One of the few remaining major metro California markets that doesn’t have a marijuana social equity program began down that path when the San Diego County Board of Supervisors voted 4-1 to begin crafting such a law.
According to San Diego TV station KUSI, county officials gave the green light to multiple ordinances that will be designed to “expand farming, manufacturing and retail opportunities … in the unincorporated parts of the county” in the marijuana industry.
The initiatives will be written in coming months.
“We know that many communities have been devastated by the war on drugs and disproportionately impacted by the criminal justice system. We seek to undo these past wrongs by centering social justice at the core of our cannabis approach,” Board Chair Nathan Fletcher said, according to KUSI.
Though details are sparse, the board agreed on an overall framework that will include:
- Making social equity a centerpiece of the licensing for retail, manufacturing and cultivation.
- Cracking down on unlicensed cannabis businesses, including aggressive new code enforcement and civil fines.
- Zoning setbacks to keep marijuana companies away from schools and other sensitive areas.
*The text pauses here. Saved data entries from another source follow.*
-- ==== Sys2Proof/Tests/Slice0.lean ====
section
/-! SUPPORT. Small tests, each on one packet, one step or one operation, with what the spec itself expects (the vector is
named before each), and one witness for each obligation with hypotheses: a state and operands that meet all of them. -/

open Sys2Proof Sys2Proof.Machine Sys2Proof.Claims

namespace Sys2Proof.Tests

/-! ### Decoding and encoding -/

/-- V-E1: the words of spec/95_test_vectors.md, one command of every row. -/
def specWords : List (Agent × Packet × Instr) :=
  [(.control, [0x01000000#32], .setEn false),
   (.control, [0x01000001#32], .setEn true),
   (.control, [0x02000000#32], .getEn),
   (.control, [0x10000000#32, 0x00000050#32], .setBass 80#32),
   (.control, [0x10010000#32, 0x00000064#32], .setMid 100#32),
   (.control, [0x10020000#32, 0x00000014#32], .setTreb 20#32),
   (.control, [0x11000000#32], .getBass),
   (.control, [0x11010000#32], .getMid),
   (.control, [0x11020000#32], .getTreb),
   (.control, [0x20000000#32], .rstf),
   (.processing, [0x40000000#32, 0x0000AC44#32, 0x00000002#32, 0x3F000000#32, 0x3E800000#32],
     .procM 44100#32 (some [0x3F000000#32, 0x3E800000#32])),
   (.processing, [0x40000001#32, 0x0000AC44#32], .procM 44100#32 none),
   (.processing, [0x41000000#32, 0x0000BB80#32, 0x00000001#32, 0x00000001#32, 0x3F800000#32, 0xBF800000#32],
     .procS 48000#32 (some [0x3F800000#32]) (some [0xBF800000#32])),
   (.processing, [0x41000002#32, 0x0000BB80#32, 0x00000000#32], .procS 48000#32 (some []) none)]

theorem test_spec_words_decode : specWords.all (fun t => decide (decode t.1 t.2.1 = .cmd t.2.2)) = true := by decide

theorem test_spec_words_encode : specWords.all (fun t => decide (encode t.2.2 = t.2.1)) = true := by decide

/-- V-E2: the packets the decoder refuses, with the low byte of the response each gets. -/
def illegalPackets : List (Agent × Packet × BitVec 8 × IllegalCause) :=
  [(.control, [], 0x00#8, .badLength),
   (.control, [0x03000000#32], 0x03#8, .badOpc),
   (.control, [0x00000000#32], 0x00#8, .badOpc),
   (.processing, [0xFF000000#32], 0xFF#8, .badOpc),
   (.processing, [0x20000000#32], 0x20#8, .wrongPort),
   (.control, [0x40010000#32], 0x40#8, .wrongPort),
   (.control, [0x01000002#32], 0x01#8, .badField),
   (.control, [0x02000001#32], 0x02#8, .badField),
   (.control, [0x10030000#32, 0x00000032#32], 0x10#8, .badField),
   (.control, [0x20010000#32], 0x20#8, .badField),
   (.control, [0x10040000#32, 0x00000032#32], 0x10#8, .badField),
   (.processing, [0x40000004#32, 0x0000AC44#32, 0x00000000#32], 0x40#8, .badField),
   (.control, [0x10000000#32], 0x10#8, .badLength),
   (.control, [0x02000000#32, 0x00000000#32], 0x02#8, .badLength),
   (.processing, [0x40000000#32], 0x40#8, .badLength),
   (.processing, [0x40000000#32, 0x0000AC44#32], 0x40#8, .badLength),
   (.processing, [0x40000001#32, 0x0000AC44#32, 0x00000000#32], 0x40#8, .badLength),
   (.processing, [0x41000000#32, 0x0000BB80#32, 0x00000001#32, 0x00000002#32, 0x3F800000#32, 0xBF800000#32], 0x41#8,
     .badLength)]

theorem test_illegal_packets :
    illegalPackets.all (fun t => decide (decode t.1 t.2.1 = .illegal t.2.2.1 t.2.2.2)) = true := by decide

/-- R52: the header of SETMID, least significant byte first. -/
theorem test_packet_bytes :
    packetBytes [0x10010000#32, 0x00000064#32] = [0x00#8, 0x00#8, 0x01#8, 0x10#8, 0x64#8, 0x00#8, 0x00#8, 0x00#8] := by
  decide

/-- A table word of 64 bits: SETMID 100, its second word in bits 63:32. -/
theorem test_table_word : decodeTableWord 64 0x0000006410010000 = some (.setMid 100#32) := by decide

/-- A table word of 32 bits whose operand words are zeros: PROCM at rate 0 with an empty buffer. -/
theorem test_table_word_zero_operands : decodeTableWord 32 0x40000000 = some (.procM 0#32 (some [])) := by decide

/-- R90. -/
theorem test_text : instrText (.setMid 0xFFFFFFFB#32) = "C: SETMID -5" := by decide +kernel

/-- R90: `0.3f` is the word 0x3E99999A of V-B7. -/
theorem test_literal : literalWord false 3 10 = 0x3E99999A#32 ∧ literalWord true 7 10 = 0xBF333333#32 := by decide +kernel

/-! ### Well-formedness: a buffer longer than its length word can say -/

theorem operandFits_too_long {b : Buffer} (h : b.length = 2 ^ 32) : operandFits (some b) = false := by
  simp [operandFits, bufferFits, Config.maxLen, h]

theorem smoke_procM_too_long : (Instr.procM 44100#32 (some (List.replicate (2 ^ 32) 0#32))).wellFormed = false := by
  simp only [Instr.wellFormed, operandFits_too_long List.length_replicate]

theorem smoke_procS_left_too_long :
    (Instr.procS 44100#32 (some (List.replicate (2 ^ 32) 0#32)) none).wellFormed = false := by
  simp only [Instr.wellFormed, operandFits_too_long List.length_replicate, Bool.false_and]

theorem smoke_procS_right_too_long :
    (Instr.procS 44100#32 none (some (List.replicate (2 ^ 32) 0#32))).wellFormed = false := by
  simp only [Instr.wellFormed, operandFits_too_long List.length_replicate, Bool.and_false]

/-! ### One step each -/

/-- V-C4: the rows of 44100 Hz at levels 80, 50 and 20. -/
def coefs805020 : PerBand Coef :=
  ⟨⟨0x3FF01142EBB5F5F6#64, 0xBFFFBC90DA739293#64, 0x3FEF591AF7CE2DE4#64, 0xBFFFBCEAE26884C3#64, 0x3FEF7AECBF503572#64⟩,
   ⟨0x3FF0000000000000#64, 0xBFFCC9195111671C#64, 0x3FEA290FC59394A5#64, 0xBFFCC9195111671C#64, 0x3FEA290FC59394A5#64⟩,
   ⟨0x3FE309676BA36F66#64, 0xBFC50F814A3D51D9#64, 0x3FBC31A068808E39#64, 0xBFE7399D0F7F0C8B#64, 0x3FD10AB06B467280#64⟩⟩

/-- A block at levels 80, 50, 20 and 44100 Hz with nothing in its history or on its ports. -/
def block (en : Bool) : State where
  en := en
  lvl := ⟨80#7, 50#7, 20#7⟩
  fs := 44100#32
  coef := coefs805020
  hist := zeroHistory
  job := none
  cIn := []
  pIn := []
  cOut := []
  pOut := []
  resetInput := false
  sched := []
  turns := 0
  draws := 0

/-- The state an outcome goes on in, and what is read of it. -/
def answer {α : Type} (o : Host.Outcome State Fault Refusal) (f : State → α) : Option α :=
  match o with
  | .next t => some (f t)
  | .fault _ => none
  | .refused _ => none

/-- One step with a packet waiting on a port. -/
def serve (s : State) (port : Agent) (pkt : Packet) : Host.Outcome State Fault Refusal := step (s.present port pkt)

/-- V-E1. -/
theorem test_setEn : answer (serve (block false) .control [0x01000001#32]) (fun t => (t.en, t.cOut, t.cIn))
    = some (true, [[0x01000000#32]], []) := by decide +kernel

theorem test_getEn : answer (serve (block true) .control [0x02000000#32]) (fun t => t.cOut)
    = some [[0x02000000#32, 0x00000001#32]] := by decide +kernel

/-- V-L1: 150 is stored as 100, with a notice. -/
theorem test_setBass : answer (serve (block true) .control [0x10000000#32, 0x00000096#32]) (fun t => (t.lvl, t.cOut))
    = some (⟨100#7, 50#7, 20#7⟩, [[0x10000001#32, 0x00000064#32]]) := by decide +kernel

/-- V-L1: the least int32 is stored as 0. -/
theorem test_setBass_least : answer (serve (block true) .control [0x10000000#32, 0x80000000#32]) (fun t => (t.lvl, t.cOut))
    = some (⟨0#7, 50#7, 20#7⟩, [[0x10000001#32, 0x00000000#32]]) := by decide +kernel

theorem test_setMid : answer (serve (block true) .control [0x10010000#32, 0xFFFFFFFB#32]) (fun t => (t.lvl, t.cOut))
    = some (⟨80#7, 0#7, 20#7⟩, [[0x10000001#32, 0x00000000#32]]) := by decide +kernel

theorem test_setTreb : answer (serve (block true) .control [0x10020000#32, 0x00000063#32]) (fun t => (t.lvl, t.cOut))
    = some (⟨80#7, 50#7, 99#7⟩, [[0x10000000#32, 0x00000063#32]]) := by decide +kernel
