-- ==== Sys2Proof/Machine/Bits.lean ====
section
/-! DEFINITION. Bytes, bit fields and checksums: little-endian fields (R5), CRC-32 (chapter 04,
Configuration image container), CRC-32C (R252), CRC-64 (R268). -/

namespace Sys2Proof.Machine

/-- Bits [lo + w − 1 : lo] of n. -/
def bits (n lo w : Nat) : Nat := n / 2 ^ lo % 2 ^ w

/-- Bit i of n. -/
def bitOf (n i : Nat) : Bool := n / 2 ^ i % 2 = 1

/-- n with bits [lo + w − 1 : lo] replaced by v. -/
def setBits (n lo w v : Nat) : Nat := n - bits n lo w * 2 ^ lo + v % 2 ^ w * 2 ^ lo

def b2n (b : Bool) : Nat := if b then 1 else 0

/-- The number little-endian bytes hold. -/
def leNat : Bytes → Nat
  | [] => 0
  | b :: bs => b.toNat + 256 * leNat bs

/-- n bytes of v, little-endian. -/
def natLe : Nat → Nat → Bytes
  | 0, _ => []
  | n + 1, v => BitVec.ofNat 8 v :: natLe n (v / 256)

/-- len bytes from off. -/
def slice (bs : Bytes) (off len : Nat) : Bytes := (bs.drop off).take len

/-- The little-endian field of len bytes at off; bytes past the end read 0. -/
def fld (bs : Bytes) (off len : Nat) : Nat := leNat (slice bs off len)

/-- The characters of a name, one byte each. -/
def asciiBytes (t : String) : Bytes := t.toList.map fun c => BitVec.ofNat 8 c.toNat

/-- bs with the bytes from off replaced. -/
def patch (bs : Bytes) (off : Nat) (new : Bytes) : Bytes :=
  bs.take off ++ new ++ bs.drop (off + new.length)

/-- bs cut or zero-padded to n bytes. -/
def padTo (n : Nat) (bs : Bytes) : Bytes := (bs ++ List.replicate (n - bs.length) 0).take n

/-- Signed 8-bit and 32-bit readings. -/
def sext (w n : Nat) : Int := if n % 2 ^ w < 2 ^ (w - 1) then (n % 2 ^ w : Nat) else ((n % 2 ^ w : Nat) : Int) - (2 ^ w : Nat)

def ceilDiv (a b : Nat) : Nat := (a + b - 1) / b

def alignUp (a n : Nat) : Nat := ceilDiv a n * n

/-- Saturating sum at a width. -/
def satAdd (w a b : Nat) : Nat := Nat.min (a + b) (2 ^ w - 1)

/-- Number of ones among the low w bits. -/
def popCount (n w : Nat) : Nat := ((List.range w).filter (bitOf n)).length

/-- The indices of the ones among the low w bits, rising. -/
def onesOf (n w : Nat) : List Nat := (List.range w).filter (bitOf n)

/-- One byte through a reflected CRC of polynomial p. -/
def crcBit (p c : Nat) : Nat := if c % 2 = 1 then Nat.xor (c / 2) p else c / 2

def crcByte (p c : Nat) (b : Byte) : Nat :=
  let c := Nat.xor c b.toNat
  crcBit p (crcBit p (crcBit p (crcBit p (crcBit p (crcBit p (crcBit p (crcBit p c)))))))

def crcRefl (p init : Nat) (bs : Bytes) : Nat := bs.foldl (crcByte p) init

/-- CRC-32: IEEE 802.3, reflected, initial value and final XOR 0xFFFFFFFF (chapter 04). -/
def crc32 (bs : Bytes) : Word := BitVec.ofNat 32 (Nat.xor (crcRefl 0xEDB88320 0xFFFFFFFF bs) 0xFFFFFFFF)

/-- The same, continued over a further part: the register before the final XOR. -/
def crc32Part (c : Nat) (bs : Bytes) : Nat := crcRefl 0xEDB88320 c bs

/-- floor(log2 n) for n ≥ 1. -/
def ilog2 (n : Nat) : Nat := Nat.log2 n

/-- The token's 64 payload bytes, byte i at bits [8i+7:8i]. -/
def payloadBytes (v : BitVec 512) : Bytes := natLe 64 v.toNat

def bytesPayload (bs : Bytes) : BitVec 512 := BitVec.ofNat 512 (leNat (bs.take 64))

end Sys2Proof.Machine
end

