-- ==== Sys2Proof/Machine/State.lean ====
section
/-! DEFINITION. The state of the VH1: everything the spec gives the panel, as plain data, and the
state right after reset. Software-visible registers live in two word files, `regs` (by panel address,
R33) and `bar0` (by BAR0 offset, R316), each a table of 32-bit words whose unlisted entries read as
their reset values; the other fields are the storage, queues, tables and internal state of the
chapters named beside them. Every indexed store is sparse (`Tbl`), so that a core, cluster, page or
table entry nothing has touched stands at its reset value. -/

namespace Sys2Proof.Machine

/-- Why the machine stops. No rule of the spec gives the panel a state in which a command stops the
machine, and no meaning of this model raises a fault: the one constructor is kept for an address a
command names outside the 48-bit panel address space (R33), which no command can encode. Safe: a
stop where the hardware has no such access. -/
inductive Fault where
  /-- An access outside the 48-bit address space. Raised by no meaning. Safe. -/
  | outsideAddressSpace (addr : Nat)
  deriving DecidableEq, Repr

/-- Why a command is refused. -/
inductive Refusal where
  /-- Not modelled yet, by the table's mnemonic. Raised by `Machine/Dispatch.lean` alone. Safe. -/
  | notModelled (mnemonic : String)
  deriving DecidableEq, Repr

/-! ### Cores (chapter 02) -/

/-- One random stream (R101). -/
structure Stream where
  s0 : Dword
  s1 : Dword
  deriving DecidableEq, Repr

/-- A petal: its record (R48, R164) and, after the record's fields, the state a petal switch saves
and restores (R49) and the limits and descriptors a running petal may rewrite (R43, R45, R50). -/
structure Petal where
  pver       : Nat := 0
  seedPolicy : Nat := 0
  entryPc    : Word := 0
  seed       : Word := 0
  xreg       : Tbl Word := []
  inBind     : Tbl Word := []
  outBind    : Tbl Word := []
  loop       : Tbl Word := []
  desc0      : Tbl Byte := []
  desc       : Tbl Byte := []
  pc         : Word := 0
  x          : Tbl Word := []
  mcycle     : Dword := 0
  minstret   : Dword := 0
  counts     : Tbl (BitVec 24) := []
  limits     : Tbl (BitVec 24) := []
  streams    : Tbl Stream := []
  deriving DecidableEq, Repr

/-- A marker that STRIP mode removed and has not checked yet (R127): its level and the number of
DATA tokens that arrived ahead of it and are not yet popped. -/
structure Strip where
  level : Nat
  ahead : Nat
  deriving DecidableEq, Repr

/-- An input queue (R45, R127): its tokens, oldest first, and the virtual end marker at its head. -/
structure InQueue where
  tokens : List Token := []
  virt   : Option Token := none
  strips : List Strip := []
  deriving DecidableEq, Repr

/-- An output queue (R45, R124, R133): its tokens, its 64-byte staging area, and how many of its
loop's credits are out. -/
structure OutQueue where
  tokens : List Token := []
  /-- Tokens that the packet service packs into the queue's next packet, in the router's send buffer (R126). -/
  pack   : List Token := []
  stage  : BitVec 512 := 0
  out    : Nat := 0
  /-- Tokens enqueued to the present endpoint since the binding opened, less those discarded on the way (R279, R281). -/
  total  : Word := 0
  /-- The same of endpoints that other bindings of the queue led to. -/
  saved  : List (BitVec 24 × Word) := []
  deriving DecidableEq, Repr

/-- A descriptor in an engine's queue: the 32 bytes copied at issue (R50) and the rs2 value added to
its weight or first-operand offset (R45). -/
structure EngDesc where
  d   : BitVec 256
  off : Word
  deriving DecidableEq, Repr

/-- A weight block kept in the latch (R61): the offsets REUSE compares and what was loaded. -/
structure Kept where
  waddr : Nat
  saddr : Nat
  wfmt  : Nat
  k     : Nat
  nt    : Nat
  elems : Bytes
  side  : Bytes
  deriving DecidableEq, Repr

/-- An engine (R55 to R62): its descriptor queue; the operand rows the head descriptor has gathered
from its input queue and the row being gathered; whether the engine has taken the head, and whether it has
computed it; result tokens not yet enqueued; the accumulator file (FP32, 2,048 values) and the kept block. -/
structure Engine where
  queue : List EngDesc := []
  taken : Bool := false
  rows  : List Bytes := []
  row   : Bytes := []
  busy  : Bool := false
  wb    : List Token := []
  acc   : Tbl Word := []
  kept  : Option Kept := none
  deriving DecidableEq, Repr

/-- An instruction of the queue extension at which the scalar core waits (R45, R47). -/
inductive WaitOp where
  | tag (rd qi : Nat) | rdw (rd qi w : Nat) | pop (qi : Nat) | push (rs1 qo : Nat)
  | fwd (qi qo : Nat) | issue (e rs1 rs2 : Nat) | ewait (m : BitVec 5) | yield
  deriving DecidableEq, Repr

/-- A logical core. It is keyed by `mhartid` (R42) and moves with the logical core number (R40). -/
structure Core where
  petal   : Nat := 0
  running : Bool := false
  halted  : Bool := false
  yielded : Bool := false
  wait    : Option WaitOp := none
  /-- Which of R47's counters the wait counts in: 0 IN, 1 OUT, 2 ENG. -/
  waitOn  : Nat := 2
  /-- The petal the sequencer has ordered a switch to (R145, R146). -/
  switchTo : Option Nat := none
  lastTag : Byte := 0
  imem    : Tbl Byte := []
  petals  : Tbl Petal := []
  inq     : Tbl InQueue := []
  outq    : Tbl OutQueue := []
  eng     : Tbl Engine := []
  deriving DecidableEq, Repr

/-- A sampled tile waiting on a spare (R76, R110): the descriptor, the slice and K step, copies of
the operand bytes, the accumulator start values and the engine's results. -/
structure Tile where
  checked : Nat
  eng     : Nat
  desc    : BitVec 256
  slice   : Nat
  kstep   : Nat
  rows    : List Bytes
  elems   : Bytes
  side    : Bytes
  start   : List Word
  result  : List Word
  part    : Nat
  step    : Dword
  deriving DecidableEq, Repr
- Mandatory labor peace agreements for businesses with 10 employees or more.
Meanwhile, the city of San Diego is slowly moving toward creating a social equity program for its local marijuana industry, The San Diego Union-Tribune reported in November.
Social equity programs have already been started in most other major California metro areas, including Los Angeles, Oakland, Sacramento and San Francisco with varying degrees of success.